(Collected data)
════
-- ==== Sys2Proof/Laws/Decode.lean ====
section
/-! SUPPORT. One lemma for each bit-field and byte-order helper: its bits or its number. -/

namespace Sys2Proof

/-- Joining a byte below a number is counting in base 256. -/
theorem joinByte (a : Nat) (b : Byte) : a <<< 8 ||| b.toNat = a * 256 + b.toNat := by
  have := Nat.two_pow_add_eq_or_of_lt b.isLt a
  rw [Nat.shiftLeft_eq, Nat.mul_comm, ← this]

/-- The number of a code window (R63): the two bytes, shifted and cut to nine bits. -/
theorem codeWindow_toNat (b0 b1 : Byte) (bo : Nat) :
    (codeWindow b0 b1 bo).toNat = ((b0.toNat * 256 + b1.toNat) >>> (7 - bo)) % 512 := by
  have h : (b0 ++ b1 : BitVec 16).toNat = b0.toNat * 256 + b1.toNat := by
    rw [BitVec.toNat_append, joinByte]
  simp only [codeWindow, BitVec.toNat_setWidth, BitVec.toNat_ushiftRight]
  rw [← h]

/-- The bits of a code window (R62): the high bits come from the first byte, the low ones from the second. -/
theorem codeWindow_getLsbD (b0 b1 : Byte) {bo i : Nat} (hi : i < 9) :
    (codeWindow b0 b1 bo).getLsbD i =
      if 7 - bo + i < 8 then b1.getLsbD (7 - bo + i) else b0.getLsbD (7 - bo + i - 8) := by
  simp only [codeWindow, BitVec.getLsbD_setWidth, BitVec.getLsbD_ushiftRight, BitVec.getLsbD_append, hi,
    decide_true, Bool.true_and]

theorem codeOf_toNat (l : Bool) (p : Byte) : (codeOf l p).toNat = (if l then 256 else 0) + p.toNat := by
  revert l p; decide +kernel

theorem codeOf_payload (l : Bool) (p : Byte) : codePayload (codeOf l p) = p := by
  revert l p; decide +kernel

/-- The number of a coordinate field (R72): its four bytes, most significant first. -/
theorem rawOfBytes_toNat (b0 b1 b2 b3 : Byte) :
    (rawOfBytes b0 b1 b2 b3).toNat =
      b0.toNat * 2 ^ 24 + b1.toNat * 2 ^ 16 + b2.toNat * 2 ^ 8 + b3.toNat := by
  simp only [rawOfBytes, BitVec.toNat_append, joinByte]
  omega

/-- A coordinate field put together from its own four bytes is itself (R72). -/
theorem rawOfBytes_rawByte (r : Raw) :
    rawOfBytes (rawByte r 0) (rawByte r 1) (rawByte r 2) (rawByte r 3) = r := by
  apply BitVec.eq_of_getLsbD_eq
  intro i hi
  simp only [rawOfBytes, rawByte, BitVec.getLsbD_append, BitVec.getLsbD_setWidth,
    BitVec.getLsbD_ushiftRight]
  by_cases h0 : i < 8
  · simp [h0]
  · by_cases h1 : i < 16
    · simp [h0, show i - 8 < 8 by omega, show 8 + (i - 8) = i by omega]
    · by_cases h2 : i < 24
      · simp [h0, show ¬ i - 8 < 8 by omega, show i - 8 - 8 < 8 by omega,
          show 16 + (i - 8 - 8) = i by omega]
      · simp [h0, show ¬ i - 8 < 8 by omega, show ¬ i - 8 - 8 < 8 by omega,
          show i - 8 - 8 - 8 < 8 by omega, show 24 + (i - 8 - 8 - 8) = i by omega]

/-- `s32` is the signed reading of a 32-bit register (00_scope.md section 6). -/
theorem Machine.s32_toNat (r : Raw) : Machine.s32 r.toNat = r.toInt := by
  rw [Machine.s32, BitVec.toInt_eq_toNat_cond]
  split <;> split <;> first | rfl | omega

theorem makeRecord_length (ty : Byte) (fs : List (Nat × Byte)) : (makeRecord ty fs).length = 32 := by
  have : ∀ (l : List (Nat × Byte)) (w : List Byte),
      (l.foldl (fun w f => w.set f.1 f.2) w).length = w.length := by
    intro l
    induction l with
    | nil => intro w; rfl
    | cons f rest ih => intro w; simp [ih]
  rw [makeRecord, this]
  simp

/-- The bits of a packed byte (R44): bit 7 is `f 0`. -/
theorem byteOfBits_getLsbD (f : Nat → Bool) {i : Nat} (hi : i < 8) :
    (byteOfBits f).getLsbD i = f (7 - i) := by
  have h : ∀ a b c d e g h k : Bool, ∀ j : Fin 8,
      (BitVec.ofBool a ++ BitVec.ofBool b ++ BitVec.ofBool c ++ BitVec.ofBool d ++ BitVec.ofBool e ++
        BitVec.ofBool g ++ BitVec.ofBool h ++ BitVec.ofBool k : BitVec 8).getLsbD j =
        [k, h, g, e, d, c, b, a].getD j false := by decide +kernel
  rw [byteOfBits, h _ _ _ _ _ _ _ _ ⟨i, hi⟩]
  have : i = 0 ∨ i = 1 ∨ i = 2 ∨ i = 3 ∨ i = 4 ∨ i = 5 ∨ i = 6 ∨ i = 7 := by omega
  rcases this with rfl | rfl | rfl | rfl | rfl | rfl | rfl | rfl <;> rfl

theorem codeAtStart_window (c : Code) :
    codeAtStart c = [(codeAtStart c).getD 0 0, (codeAtStart c).getD 1 0] ∧
      codeWindow ((codeAtStart c).getD 0 0) ((codeAtStart c).getD 1 0) 0 = c := by
  refine ⟨rfl, ?_⟩
  revert c; decide +kernel

theorem recordOfWord_length (w : Nat) : (recordOfWord w).length = 32 := by
  simp [recordOfWord]

end Sys2Proof
end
════
Aim of the exercise: From the data above, return every line from the line that has "nine bits. -/" up to and including the line that has "theorem rawOfBytes_toNat (b0", exactly.

Task result:
/-- The number of a code window (R63): the two bytes, shifted and cut to nine bits. -/
theorem codeWindow_toNat (b0 b1 : Byte) (bo : Nat) :
    (codeWindow b0 b1 bo).toNat = ((b0.toNat * 256 + b1.toNat) >>> (7 - bo)) % 512 := by
  have h : (b0 ++ b1 : BitVec 16).toNat = b0.toNat * 256 + b1.toNat := by
    rw [BitVec.toNat_append, joinByte]
  simp only [codeWindow, BitVec.toNat_setWidth, BitVec.toNat_ushiftRight]
  rw [← h]

/-- The bits of a code window (R62): the high bits come from the first byte, the low ones from the second. -/
theorem codeWindow_getLsbD (b0 b1 : Byte) {bo i : Nat} (hi : i < 9) :
    (codeWindow b0 b1 bo).getLsbD i =
      if 7 - bo + i < 8 then b1.getLsbD (7 - bo + i) else b0.getLsbD (7 - bo + i - 8) := by
  simp only [codeWindow, BitVec.getLsbD_setWidth, BitVec.getLsbD_ushiftRight, BitVec.getLsbD_append, hi,
    decide_true, Bool.true_and]

theorem codeOf_toNat (l : Bool) (p : Byte) : (codeOf l p).toNat = (if l then 256 else 0) + p.toNat := by
  revert l p; decide +kernel

theorem codeOf_payload (l : Bool) (p : Byte) : codePayload (codeOf l p) = p := by
  revert l p; decide +kernel

/-- The number of a coordinate field (R72): its four bytes, most significant first. -/
theorem rawOfBytes_toNat (b0 b1 b2 b3 : Byte) :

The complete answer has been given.